▸ **WORK TASK**: Take the entries below and print, exactly, the stretch from the line containing "ARM set (R286). -/" through the line containing "CANCEL set (R286). -/", both included.

▸ **ENTRIES SHOWN**:
• • • •
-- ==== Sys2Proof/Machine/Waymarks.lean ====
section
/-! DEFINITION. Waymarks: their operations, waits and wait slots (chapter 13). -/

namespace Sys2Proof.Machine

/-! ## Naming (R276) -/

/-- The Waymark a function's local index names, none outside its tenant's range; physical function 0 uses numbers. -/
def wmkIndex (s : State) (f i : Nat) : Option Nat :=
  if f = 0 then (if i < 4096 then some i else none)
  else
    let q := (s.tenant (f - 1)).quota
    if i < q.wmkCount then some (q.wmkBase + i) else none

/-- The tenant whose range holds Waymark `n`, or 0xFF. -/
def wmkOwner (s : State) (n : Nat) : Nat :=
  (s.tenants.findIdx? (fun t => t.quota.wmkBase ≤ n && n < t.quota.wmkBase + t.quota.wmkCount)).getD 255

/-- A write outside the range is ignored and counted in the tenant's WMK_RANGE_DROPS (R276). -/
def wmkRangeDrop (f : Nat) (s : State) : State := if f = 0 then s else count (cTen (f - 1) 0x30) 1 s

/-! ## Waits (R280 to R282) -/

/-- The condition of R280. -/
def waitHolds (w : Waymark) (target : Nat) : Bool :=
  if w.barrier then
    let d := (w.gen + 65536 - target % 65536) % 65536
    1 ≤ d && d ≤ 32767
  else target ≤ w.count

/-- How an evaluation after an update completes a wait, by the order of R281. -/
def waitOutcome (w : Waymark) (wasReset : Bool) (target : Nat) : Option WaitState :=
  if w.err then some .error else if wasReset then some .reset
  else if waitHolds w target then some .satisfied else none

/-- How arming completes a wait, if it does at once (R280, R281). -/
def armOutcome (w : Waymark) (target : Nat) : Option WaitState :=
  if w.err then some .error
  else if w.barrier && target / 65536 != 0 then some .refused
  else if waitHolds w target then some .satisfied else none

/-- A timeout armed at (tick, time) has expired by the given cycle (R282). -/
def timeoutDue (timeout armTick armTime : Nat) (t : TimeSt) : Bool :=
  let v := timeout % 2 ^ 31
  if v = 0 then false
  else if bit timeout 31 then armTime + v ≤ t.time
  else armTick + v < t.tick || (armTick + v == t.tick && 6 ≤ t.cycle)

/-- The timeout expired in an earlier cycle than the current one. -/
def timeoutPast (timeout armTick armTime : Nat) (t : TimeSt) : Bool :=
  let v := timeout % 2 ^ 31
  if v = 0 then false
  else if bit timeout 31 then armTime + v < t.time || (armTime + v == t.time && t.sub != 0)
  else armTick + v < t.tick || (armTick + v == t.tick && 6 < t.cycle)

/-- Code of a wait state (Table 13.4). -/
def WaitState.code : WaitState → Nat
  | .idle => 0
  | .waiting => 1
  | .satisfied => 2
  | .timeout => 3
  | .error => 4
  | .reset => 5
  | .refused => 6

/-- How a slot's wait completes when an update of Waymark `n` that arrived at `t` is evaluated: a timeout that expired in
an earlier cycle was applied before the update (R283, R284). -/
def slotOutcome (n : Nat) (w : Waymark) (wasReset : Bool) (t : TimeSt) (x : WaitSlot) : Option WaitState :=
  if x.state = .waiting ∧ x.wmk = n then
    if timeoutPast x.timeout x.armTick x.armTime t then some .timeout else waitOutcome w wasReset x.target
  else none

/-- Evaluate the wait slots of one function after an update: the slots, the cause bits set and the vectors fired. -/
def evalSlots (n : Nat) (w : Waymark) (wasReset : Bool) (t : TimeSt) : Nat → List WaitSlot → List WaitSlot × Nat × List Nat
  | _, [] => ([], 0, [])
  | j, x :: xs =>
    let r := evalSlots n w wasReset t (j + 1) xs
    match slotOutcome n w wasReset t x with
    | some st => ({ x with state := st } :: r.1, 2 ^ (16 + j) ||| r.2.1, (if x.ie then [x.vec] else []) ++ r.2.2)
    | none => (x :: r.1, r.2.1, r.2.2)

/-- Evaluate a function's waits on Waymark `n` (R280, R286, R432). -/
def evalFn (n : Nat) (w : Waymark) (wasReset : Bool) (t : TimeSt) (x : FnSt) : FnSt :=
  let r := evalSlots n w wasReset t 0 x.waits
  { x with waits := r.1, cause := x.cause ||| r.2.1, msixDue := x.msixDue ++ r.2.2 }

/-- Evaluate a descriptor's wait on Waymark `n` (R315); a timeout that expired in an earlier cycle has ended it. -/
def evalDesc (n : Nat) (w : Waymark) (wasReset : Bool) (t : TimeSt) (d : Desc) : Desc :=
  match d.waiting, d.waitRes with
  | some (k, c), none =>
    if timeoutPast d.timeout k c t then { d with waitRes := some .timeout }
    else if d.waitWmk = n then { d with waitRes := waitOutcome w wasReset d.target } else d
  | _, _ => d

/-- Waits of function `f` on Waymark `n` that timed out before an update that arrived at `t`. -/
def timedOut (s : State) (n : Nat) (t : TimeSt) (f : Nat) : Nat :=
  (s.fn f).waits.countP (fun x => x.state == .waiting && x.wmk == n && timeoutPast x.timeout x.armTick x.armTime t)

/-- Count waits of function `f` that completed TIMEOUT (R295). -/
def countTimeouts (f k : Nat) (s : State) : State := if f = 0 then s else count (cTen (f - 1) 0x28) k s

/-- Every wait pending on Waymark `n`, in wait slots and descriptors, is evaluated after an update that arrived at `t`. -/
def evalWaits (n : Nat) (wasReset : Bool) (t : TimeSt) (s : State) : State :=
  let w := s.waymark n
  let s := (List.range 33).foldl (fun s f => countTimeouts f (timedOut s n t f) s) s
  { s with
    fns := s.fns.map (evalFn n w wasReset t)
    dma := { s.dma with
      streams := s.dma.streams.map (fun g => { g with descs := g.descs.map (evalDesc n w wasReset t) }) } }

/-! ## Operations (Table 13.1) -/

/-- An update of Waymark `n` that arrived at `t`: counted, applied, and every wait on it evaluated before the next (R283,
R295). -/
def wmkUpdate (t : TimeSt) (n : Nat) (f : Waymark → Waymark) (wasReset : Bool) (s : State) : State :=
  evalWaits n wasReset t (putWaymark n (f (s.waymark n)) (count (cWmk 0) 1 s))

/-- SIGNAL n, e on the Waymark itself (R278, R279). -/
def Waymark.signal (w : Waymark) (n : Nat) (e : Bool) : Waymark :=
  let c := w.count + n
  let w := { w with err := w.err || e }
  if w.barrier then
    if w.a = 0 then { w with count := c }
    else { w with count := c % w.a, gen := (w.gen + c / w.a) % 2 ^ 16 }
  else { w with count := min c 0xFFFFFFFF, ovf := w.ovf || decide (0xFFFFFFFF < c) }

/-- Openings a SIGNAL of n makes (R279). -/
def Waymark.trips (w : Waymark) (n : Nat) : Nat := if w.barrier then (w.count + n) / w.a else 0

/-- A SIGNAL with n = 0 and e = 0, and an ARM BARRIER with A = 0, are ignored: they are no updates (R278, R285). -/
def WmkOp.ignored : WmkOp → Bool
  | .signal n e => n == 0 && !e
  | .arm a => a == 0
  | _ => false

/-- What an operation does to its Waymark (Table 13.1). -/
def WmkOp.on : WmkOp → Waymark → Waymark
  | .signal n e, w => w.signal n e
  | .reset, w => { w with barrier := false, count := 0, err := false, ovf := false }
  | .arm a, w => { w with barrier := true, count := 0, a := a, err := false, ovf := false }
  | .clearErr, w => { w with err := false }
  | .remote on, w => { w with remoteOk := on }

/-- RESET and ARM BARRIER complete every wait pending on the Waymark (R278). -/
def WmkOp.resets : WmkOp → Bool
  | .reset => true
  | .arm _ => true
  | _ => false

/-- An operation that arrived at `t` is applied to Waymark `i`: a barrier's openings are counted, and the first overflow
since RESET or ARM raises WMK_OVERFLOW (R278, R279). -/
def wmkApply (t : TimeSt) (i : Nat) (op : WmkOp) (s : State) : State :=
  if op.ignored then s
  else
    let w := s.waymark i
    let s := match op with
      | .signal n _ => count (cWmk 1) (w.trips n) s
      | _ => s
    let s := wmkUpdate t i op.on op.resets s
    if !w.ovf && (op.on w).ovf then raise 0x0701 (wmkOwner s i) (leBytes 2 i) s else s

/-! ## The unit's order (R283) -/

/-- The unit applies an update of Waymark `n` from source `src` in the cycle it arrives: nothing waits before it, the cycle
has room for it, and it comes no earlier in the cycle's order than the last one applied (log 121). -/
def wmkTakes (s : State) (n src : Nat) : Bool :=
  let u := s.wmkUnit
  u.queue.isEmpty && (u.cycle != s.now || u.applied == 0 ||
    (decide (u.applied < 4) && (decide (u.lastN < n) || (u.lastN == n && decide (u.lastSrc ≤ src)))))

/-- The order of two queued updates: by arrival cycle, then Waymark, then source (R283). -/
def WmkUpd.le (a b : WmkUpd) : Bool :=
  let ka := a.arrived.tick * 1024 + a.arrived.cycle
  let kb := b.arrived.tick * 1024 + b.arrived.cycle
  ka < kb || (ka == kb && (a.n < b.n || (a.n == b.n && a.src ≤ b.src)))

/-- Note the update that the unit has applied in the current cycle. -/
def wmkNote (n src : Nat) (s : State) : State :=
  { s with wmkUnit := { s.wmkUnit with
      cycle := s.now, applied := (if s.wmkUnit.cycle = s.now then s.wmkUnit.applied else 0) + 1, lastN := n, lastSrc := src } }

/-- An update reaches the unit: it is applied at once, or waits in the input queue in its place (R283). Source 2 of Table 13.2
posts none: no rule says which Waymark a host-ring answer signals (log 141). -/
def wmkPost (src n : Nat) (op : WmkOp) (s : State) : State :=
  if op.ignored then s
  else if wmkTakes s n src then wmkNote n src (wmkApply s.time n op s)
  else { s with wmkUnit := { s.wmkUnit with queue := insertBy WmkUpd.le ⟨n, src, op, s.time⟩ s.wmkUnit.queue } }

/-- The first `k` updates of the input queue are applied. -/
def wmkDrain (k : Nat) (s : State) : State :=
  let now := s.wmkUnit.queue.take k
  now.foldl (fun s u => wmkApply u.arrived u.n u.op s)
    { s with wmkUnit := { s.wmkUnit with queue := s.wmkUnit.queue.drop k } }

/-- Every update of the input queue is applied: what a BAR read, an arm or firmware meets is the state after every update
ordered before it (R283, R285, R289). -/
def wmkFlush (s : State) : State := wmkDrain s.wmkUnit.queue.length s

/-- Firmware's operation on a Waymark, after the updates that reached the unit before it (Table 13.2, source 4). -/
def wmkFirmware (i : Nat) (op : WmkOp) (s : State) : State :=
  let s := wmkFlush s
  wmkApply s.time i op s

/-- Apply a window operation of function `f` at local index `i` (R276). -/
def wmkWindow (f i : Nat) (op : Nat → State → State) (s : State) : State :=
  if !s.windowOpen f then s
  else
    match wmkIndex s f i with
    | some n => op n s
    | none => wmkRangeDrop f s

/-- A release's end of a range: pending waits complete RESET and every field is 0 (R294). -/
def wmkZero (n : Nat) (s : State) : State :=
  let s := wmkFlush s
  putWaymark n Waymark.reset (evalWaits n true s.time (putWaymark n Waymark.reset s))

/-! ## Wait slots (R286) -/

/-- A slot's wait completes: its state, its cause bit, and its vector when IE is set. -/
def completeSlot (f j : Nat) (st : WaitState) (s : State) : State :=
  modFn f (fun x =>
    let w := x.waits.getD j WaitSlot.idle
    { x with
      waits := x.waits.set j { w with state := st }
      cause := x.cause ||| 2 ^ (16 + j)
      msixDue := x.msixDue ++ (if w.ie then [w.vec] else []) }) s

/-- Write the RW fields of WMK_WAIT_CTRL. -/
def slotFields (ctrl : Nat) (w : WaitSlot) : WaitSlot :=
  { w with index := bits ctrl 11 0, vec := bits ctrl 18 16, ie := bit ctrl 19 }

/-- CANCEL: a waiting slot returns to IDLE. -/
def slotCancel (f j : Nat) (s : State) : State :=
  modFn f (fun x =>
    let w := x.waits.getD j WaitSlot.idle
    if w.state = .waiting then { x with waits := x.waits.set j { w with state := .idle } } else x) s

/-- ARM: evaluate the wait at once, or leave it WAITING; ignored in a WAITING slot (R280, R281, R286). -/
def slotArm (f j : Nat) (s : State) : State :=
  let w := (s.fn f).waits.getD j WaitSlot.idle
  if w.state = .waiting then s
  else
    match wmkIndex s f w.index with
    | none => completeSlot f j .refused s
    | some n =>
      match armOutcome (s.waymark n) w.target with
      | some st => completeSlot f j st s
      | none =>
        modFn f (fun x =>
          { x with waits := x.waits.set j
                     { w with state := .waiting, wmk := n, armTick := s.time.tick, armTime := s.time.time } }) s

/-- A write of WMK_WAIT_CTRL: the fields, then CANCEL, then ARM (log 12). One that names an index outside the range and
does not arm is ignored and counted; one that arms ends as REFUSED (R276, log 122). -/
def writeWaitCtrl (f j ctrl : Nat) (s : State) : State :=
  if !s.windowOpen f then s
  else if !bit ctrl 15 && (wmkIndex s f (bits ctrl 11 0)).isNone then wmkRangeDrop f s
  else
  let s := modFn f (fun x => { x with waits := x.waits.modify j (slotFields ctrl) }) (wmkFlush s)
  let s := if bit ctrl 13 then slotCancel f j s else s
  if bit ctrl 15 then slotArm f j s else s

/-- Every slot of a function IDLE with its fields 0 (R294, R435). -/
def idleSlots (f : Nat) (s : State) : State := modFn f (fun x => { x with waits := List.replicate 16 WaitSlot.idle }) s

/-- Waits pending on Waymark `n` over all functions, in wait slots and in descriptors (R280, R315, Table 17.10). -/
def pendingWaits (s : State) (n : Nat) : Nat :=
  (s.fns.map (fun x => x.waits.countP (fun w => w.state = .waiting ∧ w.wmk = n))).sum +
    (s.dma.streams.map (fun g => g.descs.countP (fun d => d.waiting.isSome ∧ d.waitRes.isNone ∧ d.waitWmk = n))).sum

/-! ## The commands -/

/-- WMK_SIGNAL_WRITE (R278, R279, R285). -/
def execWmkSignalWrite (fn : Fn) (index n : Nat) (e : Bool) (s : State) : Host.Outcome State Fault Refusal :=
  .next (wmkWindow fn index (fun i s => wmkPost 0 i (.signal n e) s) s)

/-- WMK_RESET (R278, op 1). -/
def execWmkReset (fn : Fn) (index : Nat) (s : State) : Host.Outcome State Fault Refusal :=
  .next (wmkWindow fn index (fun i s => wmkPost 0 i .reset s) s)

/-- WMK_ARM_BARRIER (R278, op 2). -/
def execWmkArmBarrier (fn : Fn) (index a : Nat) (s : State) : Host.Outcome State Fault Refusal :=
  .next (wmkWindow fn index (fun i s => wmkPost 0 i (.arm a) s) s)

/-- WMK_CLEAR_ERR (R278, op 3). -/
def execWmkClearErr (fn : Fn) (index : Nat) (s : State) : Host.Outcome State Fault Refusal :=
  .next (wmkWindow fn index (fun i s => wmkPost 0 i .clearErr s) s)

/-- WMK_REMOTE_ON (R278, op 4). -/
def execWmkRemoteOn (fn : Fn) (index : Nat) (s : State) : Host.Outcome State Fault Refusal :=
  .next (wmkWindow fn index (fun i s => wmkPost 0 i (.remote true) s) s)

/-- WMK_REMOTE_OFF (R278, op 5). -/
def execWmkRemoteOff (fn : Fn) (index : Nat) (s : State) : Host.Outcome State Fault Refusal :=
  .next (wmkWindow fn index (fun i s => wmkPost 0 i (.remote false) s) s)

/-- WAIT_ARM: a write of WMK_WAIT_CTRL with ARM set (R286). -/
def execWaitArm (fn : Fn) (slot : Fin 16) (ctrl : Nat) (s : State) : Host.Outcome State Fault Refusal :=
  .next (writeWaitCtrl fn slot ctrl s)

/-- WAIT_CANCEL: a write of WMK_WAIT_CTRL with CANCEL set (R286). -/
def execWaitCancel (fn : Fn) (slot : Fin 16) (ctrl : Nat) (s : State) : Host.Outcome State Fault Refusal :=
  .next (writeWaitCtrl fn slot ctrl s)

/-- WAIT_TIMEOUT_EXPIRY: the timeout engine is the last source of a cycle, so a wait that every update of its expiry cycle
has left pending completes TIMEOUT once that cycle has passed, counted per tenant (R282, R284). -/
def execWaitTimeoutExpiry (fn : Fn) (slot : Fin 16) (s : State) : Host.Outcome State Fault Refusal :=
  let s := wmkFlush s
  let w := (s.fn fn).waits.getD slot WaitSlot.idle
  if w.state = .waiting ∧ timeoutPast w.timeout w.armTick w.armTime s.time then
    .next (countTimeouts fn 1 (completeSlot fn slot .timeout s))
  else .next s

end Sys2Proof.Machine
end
• • • •
▸ **ANSWER BELOW**:
/-- WAIT_ARM: a write of WMK_WAIT_CTRL with ARM set (R286). -/
def execWaitArm (fn : Fn) (slot : Fin 16) (ctrl : Nat) (s : State) : Host.Outcome State Fault Refusal :=
  .next (writeWaitCtrl fn slot ctrl s)

/-- WAIT_CANCEL: a write of WMK_WAIT_CTRL with CANCEL set (R286). -/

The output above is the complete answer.